Former Governor of Massachusetts, Deval Patrick, who now works at Bain Capital spoke at the Conscious Capitalism conference in Dallas, Texas on Monday.
Suzanne Kreiter—Boston Globe via Getty Images
By Ellen McGirt
Updated: May 1, 2018 2:30 PM ET

“The woke need to make room for the still waking.”

This was the poignant insight offered by former Governor Deval Patrick yesterday at the Conscious Capitalism conference in Dallas, the annual convening of people who believe that business does well when it creates human value.

We were there, in part, to talk about his work as a managing director of Bain Capital’s Double Impact business, a fund with more than $350 million in committed capital which invests in promising middle-market companies that also have measurable returns in environmental sustainability, health, or community building. (I’ll post a link when it’s available.) “The community building is the tough one,” he says.

Patrick speaks from experience.

He talked about his “improbable life” on stage – and in an excellent memoir, see below. And it does sound improbable: Raised in poverty and on welfare by a single mother on Chicago’s South Side, a surprising journey from violent public schools to Harvard, to his work as a civil rights and corporate lawyer, to becoming the first African American governor in the history of the Commonwealth of Massachusetts.

But he framed his own success as more than a lucky confluence of talent and hard work amplified by a well-crafted social intervention. He also sees his life as being immeasurably improved by a series of private acts of kindness that gave him a sense of community and hope.

He told a story about catching a Chicago Transit Authority bus as a fifteen-year-old, only to discover that the fare had changed and he didn’t have enough money. The grizzled bus driver listened to his sad tale, looked him up and down and decided he was telling the truth and worth the investment. He gave him the ride. “Just pass it on, son. Pass it on.”

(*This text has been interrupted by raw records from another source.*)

/-! ### Outputs -/

/-- What an observer outside the block sees it do, or what it hands to the unit that asked. -/
inductive Output where
  /-- A completion entry (R467): ring, slot, tag, status, phase, submission head, result bytes 0 to 23. -/
  | completion (ring slot tag status phase sqHead result : Nat)
  /-- A write of host memory. -/
  | hostWrite (address : Nat) (bytes : List Byte)
  /-- An MSI-X message (R460). -/
  | msix (vector : Nat)
  /-- Configuration Request Retry Status (R88). -/
  | cfgRetry
  /-- The completion of a configuration request. -/
  | cfgReply (value : Nat)
  /-- A completion with Completer Abort. -/
  | completerAbort
  /-- A completion with Unsupported Request. -/
  | unsupportedRequest
  /-- The data of a register or window read, with the EP bit. -/
  | readData (bytes : List Byte) (poisoned : Bool)
  /-- A request for L1 (R452). -/
  | l1Request
  /-- An AER error message (R622): fatal or non-fatal. -/
  | errorMessage (fatal : Bool)
  /-- An answer in a service-core mailbox (R523). -/
  | mailbox (slot status : Nat) (bytes : List Byte)
  /-- A byte refused on the sideband. -/
  | sbNack
  /-- Bytes the sideband returns to a reader, and the PEC that follows them where the reader clocks one more byte. -/
  | sbData (bytes : List Byte) (pec : Byte)
  /-- A notification sent on the sideband (R602). -/
  | notify (address : Nat) (bytes : List Byte)
  /-- A read of the boot EEPROM (R603). -/
  | eepromRead
  /-- A PTM request (R143). -/
  | ptmRequest
  /-- An item of a port's stream (R193). -/
  | item (port : Nat) (i : LinkItem)
  /-- A resync codeword and copies of the kept items from this SEQ (R213). -/
  | replay (port seq : Nat) (items : List LinkItem)
  /-- A codeword on the lanes of a port: each physical lane of the set in use with its PAM4 symbols (R156, R190). -/
  | codeword (port : Nat) (lanes : List (Nat × List Int))
  /-- A training frame's control field on a lane (R163). -/
  | frame (port lane control : Nat)
  /-- A port's transmitters go to electrical idle. -/
  | lanesIdle (port : Nat)
  /-- A port's transmitters send training frames. -/
  | lanesTrain (port : Nat)
  /-- A port's transmitters send again after WARM (R179). -/
  | lanesResume (port : Nat)
  /-- The words of a sector handed to the port that read it (R382), and those of them delivered poisoned (R410). -/
  | sector (pc bank row sector : Nat) (words : List (Nat × Nat)) (poisoned : List Nat)
  deriving DecidableEq, Repr

/-! ### The state -/

/-- The state of the block. `pending` is the queue of commands, first in, first out. `out` are the outputs, newest first, and
`heldOut` those that wait for D0 (R453). `free` counts the free values used. `mem` are the stack positions that the staging
window, a bulk mover or a memory controller has written, as (position, byte) with the Crucible's positions from 2⁴⁰; `placed` is
true once Marver may have placed something since the last fill. `resetting` is set from the acceptance of DEV_RESET; `quiesce`
holds its ring and tag while the device quiesces. `cancelled` are the commits that the present quiesce has cancelled, and
`recoveredCommits` those that the recovery report lists (R102). Every other field is described with its type. -/
structure State where
  pending : List Instr
  out : List Output
  heldOut : List Output
  free : Nat
  time : TimeBase
  pilot : Pilot
  dom : Domains
  regs : Map Nat
  latches : Map Nat
  pcie : Pcie
  log : List LogEntry
  logWritten : Nat
  rings : Map Ring
  resetting : Bool
  quiesce : Option (Nat × Nat)
  lines : Map EvLine
  pulses : List (Nat × Tick)
  channels : Map Channel
  fuses : FuseArray
  trust : Trust
  sensors : Map Sensor
  layers : Map Layer
  thermal : Thermal
  test : SelfTest
  sideband : Sideband
  ports : Map Port
  lanes : Map Lane
  queues : Map Queue
  queueChanges : List QueueChange
  snapshots : List Snapshot
  snapPending : Option (SnapSource × Tick)
  tables : Map (Option Table)
  dead : List DeadTable
  commits : List Commit
  commitLog : List CommitRecord
  recovered : List Recovered
  cancelled : List CommitRecord
  recoveredCommits : List CommitRecord
  latency : Map Nat
  engineQueues : Map (List EngineOp)
  marver : Marver
  pcs : Map Pc
  stageRows : List StageRow
  windows : List WindowAccess
  mem : List Host.Cell
  placed : Bool
  integrity : Integrity
  regulator : Regulator
  deriving DecidableEq, Repr
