-- ==== Sys2Proof/Machine/Crc.lean ====
section
/-!
DEFINITION. The cyclic redundancy checks: CRC-32 of R200, CRC-8 of R643 and CRC-16 of R209.
-/
namespace Sys2Proof.Machine

/-- One bit of the reflected CRC-32 (R200): polynomial 0x04C11DB7, here bit-reversed. -/
def crc32Bit (c : Nat) : Nat := if c % 2 = 1 then (c / 2) ^^^ 0xEDB88320 else c / 2

/-- One byte of the CRC-32. -/
def crc32Byte (c : Nat) (b : Byte) : Nat :=
  crc32Bit (crc32Bit (crc32Bit (crc32Bit (crc32Bit (crc32Bit (crc32Bit (crc32Bit (c ^^^ b.toNat))))))))

/-- CRC-32 of R200: initial value and final XOR 0xFFFFFFFF. -/
def crc32 (bs : List Byte) : Nat := (bs.foldl crc32Byte 0xFFFFFFFF) ^^^ 0xFFFFFFFF

/-- One bit of the CRC-8 of R643: polynomial 0x07, most significant bit first. -/
def crc8Bit (c : Nat) : Nat := if 128 ≤ c then (c * 2 % 256) ^^^ 0x07 else c * 2

/-- One byte of the CRC-8. -/
def crc8Byte (c : Nat) (b : Byte) : Nat :=
  crc8Bit (crc8Bit (crc8Bit (crc8Bit (crc8Bit (crc8Bit (crc8Bit (crc8Bit (c ^^^ b.toNat))))))))

/-- CRC-8 of R643: initial value 0, no final XOR. -/
def crc8 (bs : List Byte) : Nat := bs.foldl crc8Byte 0

/-- One bit of the CRC-16 of R209: polynomial 0x1021, most significant bit first. -/
def crc16Bit (c : Nat) : Nat := if 0x8000 ≤ c then (c * 2 % 0x10000) ^^^ 0x1021 else c * 2

/-- One byte of the CRC-16. -/
def crc16Byte (c : Nat) (b : Byte) : Nat :=
  crc16Bit (crc16Bit (crc16Bit (crc16Bit (crc16Bit (crc16Bit (crc16Bit (crc16Bit (c ^^^ b.toNat * 256))))))))

/-- CRC-16 of R209: initial value 0xFFFF, no final XOR. -/
def crc16 (bs : List Byte) : Nat := bs.foldl crc16Byte 0xFFFF

end Sys2Proof.Machine
end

It’s a bigger ask than it sounds, at least for some.

Contrast Patrick’s story with Brennan Walker’s, the Rochester Hills, Mich. fourteen-year-old who was recently shot at by a homeowner for asking directions. Or fifteen-year-old Devonte Hart, who became the literal face of post-Ferguson racial reconciliation, only to have his pleas to be rescued from abusive adoptive parents ignored. Only one of the two boys still has a chance to become a governor someday.

But listening to and seeing the truth and potential of other people is the tough work of community building. Creating jobs, removing barriers, and advocating for change, like the long-awaited trauma center which opens today in Chicago’s South Side, often takes years of slow awakening, particularly for people in positions of authority and power.

But it’s also the tough work of being a good citizen and decent human being.

Which is why Patrick’s advice resonated with the conscious capitalist crowd. It takes time to learn to see. We all will make serious mistakes. But making space for others to grow is one of the most important acts of kindness we can offer in this work. “The woke need to make room for the still waking,” he says, because we’re all still waking up to some degree. “We all need that grace.”